NDK-049: 哈夫曼编码

1. 哈夫曼编码

编码是信息从一种形式或格式，转换成另一种形式的过程，
用预先规定的方法，将文字、数组或其它对象编成数码，或将信息、数据转换成规定的电脉冲信号。
编码：
解码：

特点：所有元素，都挂在叶子节点上。不会出现在中间的情况。

2.哈夫曼树(霍夫曼树，赫夫曼树)：主要用于压缩，变长的编码，【最优的前缀码二叉树】。

定长编码：1字节8位，代表一个字符。Ascii码。
变长编码：utf编码，哈夫曼编码，长度根据不同的情况来确定。

思想：根据字符出现的频率，来做压缩编码。

路径长度：根节点到目标节点边的的数量（节点个数-1）。对于n长度是4.
节点的权：出现的次数，n出现了2次.
带权路径长度：对于n来讲，2*4.
树的带权路径长度（WLP）：所有节点带全路径长度之和，

怎样才是最优的？【就是树的带权路径长度最小】。
思想：出现频率最高的，在树的最上层；出现频率第的，在树的下层。能让编码长度更短一些。

怎样构建一棵最优的霍夫曼树？

待传输字符：aaaabbcccccccd

ASCII编码结果：
01100001 01100001 01100001 01100001
01100010 01100010
01100011 01100011 01100011 01100011 01100011 01100011 01100011
01100100
占据字节的总位数：8*14=112位

1.统计字符出现的个数
a-> 4次，b-> 2次，c-> 7次，d-> 1次
2.构建霍夫曼树
首先拿2个出现频率最低的出来 bd作为节点：把最小d的放左边，大的b放右边，他们重新构建一棵树。他们俩出现的次数和=3（bd出现的次数之和）.
a->4, (d,b)->3, c->7
再拿2个最小的（3,4），小的左/大的右，继续构建树；
(d,b,a)->7, c->7
再拿最后2个最小的（7,7），继续构建树（相等的情况，新节点放左边；右边放子树）。最终成为霍夫曼树。
c的带权路径：17; d：3=13; b：6=23; a：8=24
总的带权路径长度： 7+3+6+8 = 24

3.编码
树往左边走是0，往右边走是1.
c的编码: 0
d的编码: 100
b的编码: 101
a的编码: 11
霍夫曼编码结果：11111111 101 101 0000000 100 ，占用位数8+6+7+3=24位。

jpeg 压缩比率75%（20-90%）之间。

出现次数越多的，用越少的次数来代替。

前缀码的引出：是否能直接对字符编码，编码成0000000 1111 1010 11，占用位数更少？0代替c，1代替a，10代替b，11代替d。

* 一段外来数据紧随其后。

theorem still_execTribCdrLock {r s : State} (h : Still r s) (p : Fin 64) :
    StillO r (execTribCdrLock p s) := by
  unfold execTribCdrLock
  repeat' first
    | (with_reducible first
        | assumption | apply still_setTstat | apply still_setTrib | apply still_updateTribLos | apply still_facPortPulse | apply still_ite
        | apply still_next | (apply still_mk <;> first | rfl | assumption))
    | decide | (simp only [SUP_STATE, TRIB_STAT_CDR_LOCK]; omega)

theorem still_execTribAisBlock {r s : State} (h : Still r s) (p : Fin 64) (zeros : Nat) :
    StillO r (execTribAisBlock p zeros s) := by
  unfold execTribAisBlock
  repeat' first
    | (with_reducible first
        | assumption | apply still_setTrib | apply still_tribDefect | apply still_syncOof | apply still_ite | apply still_next
        | (apply still_mk <;> first | rfl | assumption))
    | decide | (simp only [SUP_STATE, TRIB_STAT_LOS, TRIB_STAT_AIS]; omega)

theorem still_basicSearch {r s : State} (h : Still r s) (p : Nat) (quiet : Bool) :
    Still r (State.basicSearch s p quiet) := by
  unfold State.basicSearch
  repeat' first
    | (with_reducible first
        | assumption | apply still_setRxFramer | apply still_setTrib | apply still_syncOof | (apply still_mk <;> first | rfl | assumption))
    | decide

theorem still_crc4Search {r s : State} (h : Still r s) (p : Nat) (fas : Bool) (fr : List Bool) :
    Still r (State.crc4Search s p fas fr) := by
  unfold State.crc4Search
  repeat' first
    | (with_reducible first
        | assumption | apply still_setTrib | apply still_setFld | apply still_tribEvent | apply still_ite
        | (apply still_mk <;> first | rfl | assumption))
    | decide | (simp only [SUP_STATE, TRIB_FRM_STAT, TRIB_FRM_STAT_CRC4]; omega)

theorem still_crc4Judge {r s : State} (h : Still r s) (p : Nat) (err : Bool) :
    Still r (State.crc4Judge s p err) := by
  unfold State.crc4Judge
  repeat' first
    | (with_reducible first
        | assumption | apply still_count | apply still_setTrib | apply still_tribEvent | apply still_basicSearch | apply still_ite
        | (apply still_mk <;> first | rfl | assumption))
    | decide | (simp only [SUP_STATE, TRIB_CRC_CNT]; omega)

theorem still_crc4Frame {r s : State} (h : Still r s) (p : Nat) (fas : Bool) (fr : List Bool) :
    Still r (State.crc4Frame s p fas fr) := by
  unfold State.crc4Frame
  repeat' first
    | (with_reducible first
        | assumption | apply still_count | apply still_setTrib | apply still_crc4Judge | refine still_fst ?_ (by assumption)
        | apply still_ite | (apply still_mk <;> first | rfl | assumption))
    | decide | (simp only [SUP_STATE, TRIB_REI_CNT]; omega) | extract_lets +onlyGivenNames x | intro x hx | intro x | split

theorem still_crc4Step {r s : State} (h : Still r s) (p : Nat) (fas : Bool) (fr : List Bool) :
    Still r (State.crc4Step s p fas fr) := by
  unfold State.crc4Step
  repeat' first
    | (with_reducible first
        | assumption | apply still_crc4Search | apply still_crc4Frame | apply still_ite)
    | decide | (simp only [SUP_STATE, TRIB_FRM_STAT, TRIB_FRM_STAT_CRC4]; omega)

theorem still_esfFrame {r s : State} (h : Still r s) (p : Nat) (pos : Nat) (fr : List Bool) :
    Still r (State.esfFrame s p pos fr) := by
  unfold State.esfFrame
  repeat' first
    | (with_reducible first
        | assumption | apply still_setTrib | apply still_count | refine still_fst ?_ (by assumption) | apply still_ite
        | (apply still_mk <;> first | rfl | assumption))
    | decide | (simp only [SUP_STATE, TRIB_CRC_CNT]; omega) | extract_lets +onlyGivenNames x | intro x hx | intro x | split

theorem still_raiRun {r s : State} (h : Still r s) (p : Nat) (n : Nat) (on : Bool) :
    Still r (State.raiRun s p n on) := by
  unfold State.raiRun
  repeat' first
    | (with_reducible first
        | assumption | apply still_setTrib | apply still_tribDefect | apply still_ite | (apply still_mk <;> first | rfl | assumption))
    | decide | (simp only [SUP_STATE, TRIB_STAT_LOS, TRIB_STAT_RAI]; omega)

theorem still_alarmE1 {r s : State} (h : Still r s) (p : Nat) (fr : List Bool) :
    Still r (State.alarmE1 s p fr) := by
  unfold State.alarmE1
  repeat' first
    | (with_reducible first
        | assumption | apply still_setFld | apply still_setFlag | apply still_raiRun)
    | decide | (simp only [SUP_STATE, TRIB_FRM_STAT, TRIB_FRM_STAT_SA, TRIB_FRM_STAT_A]; omega)

theorem still_alarmSf {r s : State} (h : Still r s) (p : Nat) (fr : List Bool) :
    Still r (State.alarmSf s p fr) := by
  unfold State.alarmSf
  repeat' first
    | (with_reducible first
        | assumption | apply still_setTrib | apply still_raiRun | apply still_ite | (apply still_mk <;> first | rfl | assumption))
    | decide

theorem still_alarmEsf {r s : State} (h : Still r s) (p : Nat) (b : Bool) :
    Still r (State.alarmEsf s p b) := by
  unfold State.alarmEsf
  repeat' first
    | (with_reducible first
        | assumption | apply still_setTrib | apply still_setFld | apply still_raiRun | apply still_ite
        | (apply still_mk <;> first | rfl | assumption))
    | decide | (simp only [SUP_STATE, TRIB_FRM_STAT, TRIB_FRM_STAT_FDL]; omega)

theorem still_monitorFrame {r s : State} (h : Still r s) (p : Nat) (pos : Nat) (fr : List Bool) :
    Still r (State.monitorFrame s p pos fr) := by
  unfold State.monitorFrame
  repeat' first
    | (with_reducible first
        | assumption | apply still_alarmE1 | apply still_crc4Step | apply still_alarmSf | apply still_esfFrame | apply still_alarmEsf
        | apply still_ite)
    | decide

theorem still_foundFrame {r s : State} (h : Still r s) (p : Nat) (fr : List Bool) :
    Still r (State.foundFrame s p fr) := by
  unfold State.foundFrame
  repeat' first
    | (with_reducible first
        | assumption | apply still_setTrib | apply still_ite | (apply still_mk <;> first | rfl | assumption))
    | decide | (simp only [SUP_STATE, TRIB_STAT_AIS_TO_IDX]; omega)

theorem still_rxStep {r s : State} (h : Still r s) (p : Nat) :
    Still r (State.rxStep s p).1 := by
  unfold State.rxStep
  repeat' first
    | (with_reducible first
        | assumption | apply still_setTrib | apply still_count | apply still_setRxFramer | apply still_syncOof | apply still_foundFrame
        | apply still_monitorFrame | refine still_fst ?_ (by assumption) | apply still_ite | (apply still_mk <;> first | rfl | assumption))
    | decide | (simp only [SUP_STATE, TRIB_FAS_CNT]; omega) | extract_lets +onlyGivenNames x | intro x | split

theorem still_decodeLine {r s : State} (h : Still r s) (p : Nat) (l : List Pulse) :
    Still r (State.decodeLine s p l).1 := by
  unfold State.decodeLine
  repeat' first
    | (with_reducible first
        | assumption | apply still_setTrib | apply still_count | apply still_ite | (apply still_mk <;> first | rfl | assumption))
    | decide | (simp only [SUP_STATE, TRIB_STAT_AIS_TO_IDX, TRIB_MAINT, TRIB_MAINT_LLOOP, TRIB_CV_CNT]; omega)

theorem still_execCrc4MultiframeSearchEnd {r s : State} (h : Still r s) (p : Fin 64) :
    StillO r (execCrc4MultiframeSearchEnd p s) := by
  unfold execCrc4MultiframeSearchEnd
  repeat' first
    | (with_reducible first
        | assumption | apply still_basicSearch | apply still_setFld | apply still_tribEvent | apply still_ite | apply still_next)
    | decide | (simp only [SUP_STATE, TRIB_FRM_STAT, TRIB_FRM_STAT_CRC4, TRIB_CFG, TRIB_CFG_CRC4_IW]; omega)

theorem still_execTribLofTimer {r s : State} (h : Still r s) (p : Fin 64) :
    StillO r (execTribLofTimer p s) := by
  unfold execTribLofTimer
  repeat' first
    | (with_reducible first
        | assumption | apply still_tribDefect | apply still_tribIdx | apply still_ite | apply still_next)
    | decide | (simp only [SUP_STATE, TRIB_STAT_LOS, TRIB_STAT_AIS, TRIB_STAT_LOF, TRIB_STAT_OOF]; omega)

theorem still_sampleClock {r s : State} (h : Still r s) (c : Nat) (ok : Bool) :
    Still r (State.sampleClock s c ok) := by
  unfold State.sampleClock
  repeat' first
    | (with_reducible first
        | assumption | apply still_setBitAt | apply still_raise | apply still_updateTribs | apply still_facFree | apply still_ite)
    | decide | (simp only [SUP_STATE, TRIB_CLK_STAT]; omega)

theorem still_execTribSampleClockInvalid {r s : State} (h : Still r s) (c : Fin 4) :
    StillO r (execTribSampleClockInvalid c s) := by
  unfold execTribSampleClockInvalid
  repeat' first
    | (with_reducible first
        | assumption | apply still_sampleClock | apply still_next)
    | decide

theorem still_execTribSampleClockValid {r s : State} (h : Still r s) (c : Fin 4) :
    StillO r (execTribSampleClockValid c s) := by
  unfold execTribSampleClockValid
  repeat' first
    | (with_reducible first
        | assumption | apply still_sampleClock | apply still_next)
    | decide

theorem still_slip {r s : State} (h : Still r s) (p : Nat) (overflow : Bool) :
    Still r (State.slip s p overflow) := by
  unfold State.slip
  repeat' first
    | (with_reducible first
        | assumption | apply still_fillStore | apply still_count | apply still_tribEvent)
    | decide | (simp only [SUP_STATE, TRIB_SLIP_CNT]; omega)

theorem still_execUncontrolledSlip {r s : State} (h : Still r s) (p : Fin 64) (overflow : Bool) :
    StillO r (execUncontrolledSlip p overflow s) := by
  unfold execUncontrolledSlip
  repeat' first
    | (with_reducible first
        | assumption | apply still_slip | apply still_ite | apply still_next)
    | decide | (simp only [SUP_STATE, TRIB_FRM_STAT, TRIB_FRM_STAT_TX_STATE]; omega)

theorem still_execControlledSlip {r s : State} (h : Still r s) (p : Fin 64) (delete : Bool) :
    StillO r (execControlledSlip p delete s) := by
  unfold execControlledSlip
  repeat' first
    | (with_reducible first
        | assumption | apply still_setStore | apply still_count | apply still_tribEvent | apply still_useFrees | apply still_ite
        | apply still_next)
    | decide | (simp only [SUP_STATE, TRIB_FRM_STAT, TRIB_FRM_STAT_TX_STATE, TRIB_SLIP_CNT]; omega)

theorem still_templateRefused {r s : State} (h : Still r s) (t0 : Nat) :
    Still r (State.templateRefused s t0) := by
  unfold State.templateRefused
  repeat' first
    | (with_reducible first
        | assumption | apply still_respond | apply still_tribEvent | apply still_raise | refine still_fst ?_ (by assumption)
        | apply still_ite)
    | decide | extract_lets +onlyGivenNames x | intro x | split

theorem still_startTrib {r s : State} (h : Still r s) (p : Nat) :
    Still r (State.startTrib s p) := by
  unfold State.startTrib
  repeat' first
    | (with_reducible first
        | assumption | apply still_tribEvent | apply still_setTrib | apply still_fillStore | apply still_setTstat | apply still_setFld
        | apply still_tribIdx | apply still_updateTribTx | apply still_updateDriven | apply still_ite
        | (apply still_mk <;> first | rfl | assumption))
    | decide
    | (simp only [SUP_STATE, TRIB_STAT_CDR_LOCK, TRIB_STAT_LOS, TRIB_STAT_OOF, TRIB_STAT_DISABLED, TRIB_FRM_STAT, TRIB_FRM_STAT_RX_STATE, TRIB_FRM_STAT_TX_STATE, TRIB_CFG, TRIB_CFG_TX_RETIME]; omega)

theorem still_stopTrib {r s : State} (h : Still r s) (p : Nat) :
    Still r (State.stopTrib s p) := by
  unfold State.stopTrib
  repeat' first
    | (with_reducible first
        | assumption | apply still_tribEvent | apply still_setTrib | apply still_setFld | apply still_setFlag | apply still_tribIdx)
    | decide
    | (simp only [SUP_STATE, TRIB_STAT, TRIB_STAT_DISABLED, TRIB_TX_STAT, TRIB_TX_STAT_FILL, TRIB_FRM_STAT, TRIB_FRM_STAT_RX_STATE, TRIB_FRM_STAT_CRC4, TRIB_FRM_STAT_TX_STATE]; omega)

theorem still_tribEnWrite {r s : State} (h : Still r s) (p : Nat) (en : Bool) :
    Still r (State.tribEnWrite s p en) := by
  unfold State.tribEnWrite
  repeat' first
    | (with_reducible first
        | assumption | apply still_serviceWrite | apply still_startTrib | apply still_stopTrib | apply still_ite)
    | decide | (simp only [SUP_STATE, TRIB_CFG, TRIB_CFG_EN]; omega)

theorem still_maintWrite {r s : State} (h : Still r s) (p : Nat) (value : Word) :
    Still r (State.maintWrite s p value) := by
  unfold State.maintWrite
  repeat' first
    | (with_reducible first
        | assumption | apply still_setReg | apply still_tribEvent | apply still_tribIdx | apply still_updateTribTx | apply still_ite)
    | decide | (simp only [SUP_STATE, TRIB_MAINT, TRIB_CFG, TRIB_CFG_EN]; omega)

前缀码：任意字符的编码的前缀，都不可能是另外一个字符的编码。
保证能准确还原数据。不会出现二义性或乱码。
左右子树都为null，就立即执行解码操作。

解码过程：

找到1，往右边走；找到1继续往右边走，然后发现节点的左右叶子都为空，就得到了a；
往右边找1，再得到3个a；
1往右，0往左，1往右，左右子树都空，得到b；
再次得到b；
0往左走，左右子树都空，得到c；
再次得到6个c；
1往右，0往左，0往左，左右子树都空，得到d。

ndk图片，音视频，很多地方用到了霍夫曼编码解码。jpeg压缩图片，就用的霍夫曼。
字符出现频率不同，压缩比率不一样 20~90%。
对于比较频率比较接近的，使用霍夫曼还不如不压缩。直接传效率可能更高。

代码实现霍夫曼的编码和解码。

编码的思想：

统计字符出现的次数
构建出这棵最优的前缀码二叉树
统计字符的编码，abcd分别用什么编码，生成映射表(字符：编码)
根据字符去映射表查找，一个个使用编码替代，生成霍夫曼编码。

解码的思想：

根据编码的结果，从树里面去查找，查到某个节点左右子树都是空，恢复对应的字符。
查到什么字符，就是什么字符（因为是前缀码，不会出现二义性）。

代码实现霍夫曼编码和解码。
《算法4》. 买了做做题目。

// huffman.h
#pragma once
#ifndef _HUFFMAN_H
#define _HUFFMAN_H

//The Huffman tree node definition
typedef struct _htNode { // 树的结构
    char symbol;
    struct _htNode *left, *right;
}htNode;

/*
    We "encapsulate" the entire tree in a structure
    because in the future we might add fields like "size"
    if we need to. This way we don't have to modify the entire
    source code.
*/
typedef struct _htTree {
    htNode *root; // 根节点
}htTree;

//The Huffman table nodes (linked list implementation)
typedef struct _hlNode {
    char symbol; // 字符
    char *code;  // 编码结果
    struct _hlNode *next;
}hlNode;

//Incapsularea listei
typedef struct _hlTable {
    hlNode *first;
    hlNode *last;
}hlTable;

htTree * buildTree(char *inputString);
hlTable * buildTable(htTree *huffmanTree);
void encode(hlTable *table, char *stringToEncode);
void decode(htTree *tree, char *stringToDecode);
#endif

// huffman.cpp
#include <stdlib.h>
#include <stdio.h>
#include <string.h>

#include "huffman.h"
#include "pQueue.h"
#include <android/log.h>

#define TAG "TAG"
#define LOGE(...) __android_log_print(ANDROID_LOG_ERROR,TAG,__VA_ARGS__)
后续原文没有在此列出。